_Problem requirements_.
Please output exactly the part of the records below that opens with the line containing "WroteOnlyOut out n" and closes with the line containing "(60 R522). -/", both lines included, and nothing else.

═══ Provided material ═══

theorem sameResults_decrypt {s s' t t' : State} {bs : Nat} (h : SameOperands bs s s')
    (ht : exec (.decrypt bs) s = .next t) (ht' : exec (.decrypt bs) s' = .next t') : SameResults s bs t t' := by
  obtain ⟨hout, hlast⟩ := h.decryption
  rw [exec_decrypt] at ht ht'
  rw [h.checksOf_eq (.inr rfl), hout, h.pad] at ht'
  refine sameResults_checked ht ht' fun hc => ?_
  obtain ⟨hready, hal, -⟩ := (firstError_decrypt s bs).mp hc
  exact sameResults_cipherDone h hready.size hlast (fun hk => (length_decryption hk hready.size hal).2) _ _

/-- Settles O51: the same operands give the same checks and the same chained result, and a completion writes nothing else into
the bytes compared. -/
theorem cipherDependsOnlyOnOperands : Obligations.CipherDependsOnlyOnOperands := by
  intro s s' t t' bs i hi hvalid hmode hpad hklen hkey hinCap hinLen hin hrng hiv ht ht'
  have hcipherKey : s'.cipherKey = s.cipherKey := by
    rw [State.cipherKey, State.cipherKey, hklen]
    exact List.map_congr_left fun k hk => hkey k (List.mem_range.mp hk)
  have hinput : s'.inData = s.inData := by
    rw [State.inData, State.inData, hinLen]
    exact Memory.readBytes_congr hin
  have h : SameOperands bs s s' := ⟨hvalid, hmode, hpad, hklen, hcipherKey, hinCap, hinLen, hinput, hrng,
    fun hcbc => ⟨(hiv hcbc).1, Memory.readBytes_congr (hiv hcbc).2⟩⟩
  obtain rfl | rfl := hi
  · exact sameResults_encrypt h ht ht'
  · exact sameResults_decrypt h ht ht'

end Sys2Proof.Machine

/-! PROOFS. The family 44_padding: what PAD and UNPAD leave in OUT, and unpadding as the inverse of padding. -/

namespace Sys2Proof.Machine

/-- Settles O47: for Zero the data must not end in 0x00, for None its alignment is not needed. -/
theorem paddingRoundTrip : Obligations.PaddingRoundTrip := by
  intro d bs filler hbs
  refine ⟨fun p hp => ?_, fun hlast => ?_, fun _ => ?_⟩
  · exact unpadBytes_padBytes hbs filler (by rintro rfl; simp at hp)
  · exact unpadBytes_padBytes hbs filler fun _ => hlast
  · exact unpadBytes_padBytes hbs filler nofun

/-! ## A command that completes with a result in OUT (44 R420, R422, 10_state R70) -/

/-- A command succeeded, drew `n` random bytes and wrote, beside the bookkeeping, only its result `out` to OUT and OUT_LEN. -/
structure WroteOnlyOut (out : Bytes) (n : Nat) (s t : State) : Prop where
  completed : CompletedWith .ok t
  outLen : t.outLen.toNat = out.length
  outByte : ∀ i, i < out.length → t.outByte i = out.getD i 0
  mem : MemSameOutside outBase out.length s t
  slot : SlotSame s t
  schedule : ScheduleRegsSame s t
  lengths : LengthsSame s t
  shell : ShellSame s t
  rng : t.rngDraws = s.rngDraws + n

theorem wroteOnlyOut_storeOut (s : State) {out : Bytes} (hword : out.length < 2 ^ 32) (n : Nat) :
    WroteOnlyOut out n s (((s.storeOut out).drawRng n).complete .ok) where
  completed := ⟨rfl, rfl, rfl⟩
  outLen := Nat.mod_eq_of_lt hword
  outByte _ hi := Memory.read_writeBytes_inside _ _ hi
  mem _ hx := Memory.read_writeBytes_outside _ hx
  slot := ⟨rfl, rfl, rfl, rfl, rfl⟩
  schedule := ⟨rfl, rfl, rfl⟩
  lengths := ⟨rfl, rfl⟩
  shell := ⟨rfl, rfl, rfl, rfl, rfl, rfl, rfl, rfl, rfl⟩
  rng := rfl

/-- The shared failure changes OUT_LEN and the bookkeeping alone (60 R522). -/
theorem failedWith_failed (c : ErrCode) (s : State) : FailedWith c s (s.failed c) where
  completed := ⟨rfl, rfl, rfl⟩
  outLen := rfl
  mem _ := rfl
  slot := ⟨rfl, rfl, rfl, rfl, rfl⟩
  schedule := ⟨rfl, rfl, rfl⟩
  lengths := ⟨rfl, rfl⟩
  shell := ⟨rfl, rfl, rfl, rfl, rfl, rfl, rfl, rfl, rfl⟩
  rng := rfl

theorem inByte_eq_getD (s : State) {i : Nat} (hi : i < s.inLen.toNat) : s.inByte i = s.inData.getD i 0 :=
  (Memory.getD_readBytes _ _ hi).symm

/-! ## What padBytes appends (44 R400, R410) -/

/-- The bytes that padBytes appends to `len` bytes. -/
def padding (len bs : Nat) (filler : Nat → Byte) : Scheme → Bytes
  | .zero => List.replicate ((bs - len % bs) % bs) 0
  | .none => []
  | .pkcs7 => List.replicate (padCount len bs) (BitVec.ofNat 8 (padCount len bs))
  | .ansix923 => List.replicate (padCount len bs - 1) 0 ++ [BitVec.ofNat 8 (padCount len bs)]
  | .iso10126 => (List.range (padCount len bs - 1)).map filler ++ [BitVec.ofNat 8 (padCount len bs)]

/-- Padding only appends (R414). -/
theorem padBytes_eq (d : Bytes) (bs : Nat) (filler : Nat → Byte) (p : Scheme) :
    padBytes d bs filler p = d ++ padding d.length bs filler p := by
  cases p with
  | none => exact (List.append_nil d).symm
  | zero | pkcs7 => rfl
  | ansix923 | iso10126 => exact List.append_assoc _ _ _

theorem toNat_ofNat_padCount {len bs : Nat} (hbs : LegalSize bs) : (BitVec.ofNat 8 (padCount len bs)).toNat = padCount len bs :=
  Nat.mod_eq_of_lt (padCount_lt_256 hbs)

/-- PAD past its checks: OUT is the input, then the padding (R420). -/
theorem exec_pad {s : State} {p : Scheme} {bs : Nat} (hbs : LegalSize bs) (hmax : s.inCap ≤ Config.inCapMax)
    (hfits : s.inLen.toNat ≤ s.inCap) (hnone : p = .none → s.inLen.toNat % bs = 0) :
    ∃ t, exec (.pad p bs) s = .next t ∧
      WroteOnlyOut (s.inData ++ padding s.inLen.toNat bs s.filler p) (fillerCount s.inLen.toNat bs p) s t := by
  have hpad : padBytes s.inData bs s.filler p = s.inData ++ padding s.inLen.toNat bs s.filler p := by
    rw [padBytes_eq, State.length_inData]
  have hlen := length_padBytes_le s.inData (bs := bs) (by have := hbs.sixteen_le; omega) s.filler p
  have hcap := hbs.le_blockCap
  rw [hpad, State.length_inData] at hlen
  rw [exec, execPad, if_neg (not_not_intro hbs), if_neg (Nat.not_lt.mpr hfits), if_neg (fun h => h.2 (hnone h.1)), hpad]
  exact ⟨_, rfl, wroteOnlyOut_storeOut s (by simp only [Config.inCapMax, blockCap] at *; omega) _⟩

section Padded

variable {s t : State} {p : Bytes} {n : Nat} (h : WroteOnlyOut (s.inData ++ p) n s t)
include h

theorem WroteOnlyOut.outLen_padded : t.outLen.toNat = s.inLen.toNat + p.length := by
  rw [h.outLen, List.length_append, State.length_inData]

theorem WroteOnlyOut.outByte_input {i : Nat} (hi : i < s.inLen.toNat) : t.outByte i = s.inByte i := by
  rw [h.outByte i (by rw [List.length_append, State.length_inData]; omega), inByte_eq_getD s hi,
    List.getD_append _ _ _ _ (by rwa [State.length_inData])]

theorem WroteOnlyOut.outByte_padding {k : Nat} (hk : k < p.length) : t.outByte (s.inLen.toNat + k) = p.getD k 0 := by
  rw [h.outByte _ (by rw [List.length_append, State.length_inData]; omega),
    List.getD_append_right _ _ _ _ (by rw [State.length_inData]; omega), State.length_inData, Nat.add_sub_cancel_left]

end Padded

/-- Padding of one repeated byte. -/
theorem WroteOnlyOut.outByte_replicate {s t : State} {m n i : Nat} {b : Byte}
    (h : WroteOnlyOut (s.inData ++ List.replicate m b) n s t) (hlo : s.inLen.toNat ≤ i) (hhi : i < s.inLen.toNat + m) :
    t.outByte i = b := by
  obtain ⟨k, rfl⟩ := Nat.exists_eq_add_of_le hlo
  have hk : k < m := by omega
  rw [h.outByte_padding (by rwa [List.length_replicate]), List.getD_replicate _ hk]

/-- Padding that ends in its count, of which the `n - 1` bytes before it are `x`. -/
theorem WroteOnlyOut.counted {s t : State} {x : Bytes} {bs m : Nat} (hbs : LegalSize bs)
    (hx : x.length = padCount s.inLen.toNat bs - 1)
    (h : WroteOnlyOut (s.inData ++ (x ++ [BitVec.ofNat 8 (padCount s.inLen.toNat bs)])) m s t) :
    t.outLen.toNat = s.inLen.toNat + padCount s.inLen.toNat bs ∧
    (∀ k, k < padCount s.inLen.toNat bs - 1 → t.outByte (s.inLen.toNat + k) = x.getD k 0) ∧
    (t.outByte (s.inLen.toNat + padCount s.inLen.toNat bs - 1)).toNat = padCount s.inLen.toNat bs := by
  have hpos := padCount_pos (len := s.inLen.toNat) (bs := bs) (by have := hbs.sixteen_le; omega)
  have hlen : (x ++ [BitVec.ofNat 8 (padCount s.inLen.toNat bs)]).length = padCount s.inLen.toNat bs := by
    rw [List.length_append, hx, List.length_singleton, Nat.sub_add_cancel hpos]
  refine ⟨by rw [h.outLen_padded, hlen], fun k hk => ?_, ?_⟩
  · rw [h.outByte_padding (by omega), List.getD_append _ _ _ _ (by omega)]
  · rw [Nat.add_sub_assoc hpos, h.outByte_padding (by omega), List.getD_append_right _ _ _ _ hx.le, hx, Nat.sub_self,
      List.getD_cons_zero, toNat_ofNat_padCount hbs]

theorem fillerCount_eq (len bs : Nat) (p : Scheme) :
    fillerCount len bs p = if p = .iso10126 then padCount len bs - 1 else 0 := by
  cases p <;> rfl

═══

_Output for this task_.
    WroteOnlyOut out n s (((s.storeOut out).drawRng n).complete .ok) where
  completed := ⟨rfl, rfl, rfl⟩
  outLen := Nat.mod_eq_of_lt hword
  outByte _ hi := Memory.read_writeBytes_inside _ _ hi
  mem _ hx := Memory.read_writeBytes_outside _ hx
  slot := ⟨rfl, rfl, rfl, rfl, rfl⟩
  schedule := ⟨rfl, rfl, rfl⟩
  lengths := ⟨rfl, rfl⟩
  shell := ⟨rfl, rfl, rfl, rfl, rfl, rfl, rfl, rfl, rfl⟩
  rng := rfl

/-- The shared failure changes OUT_LEN and the bookkeeping alone (60 R522). -/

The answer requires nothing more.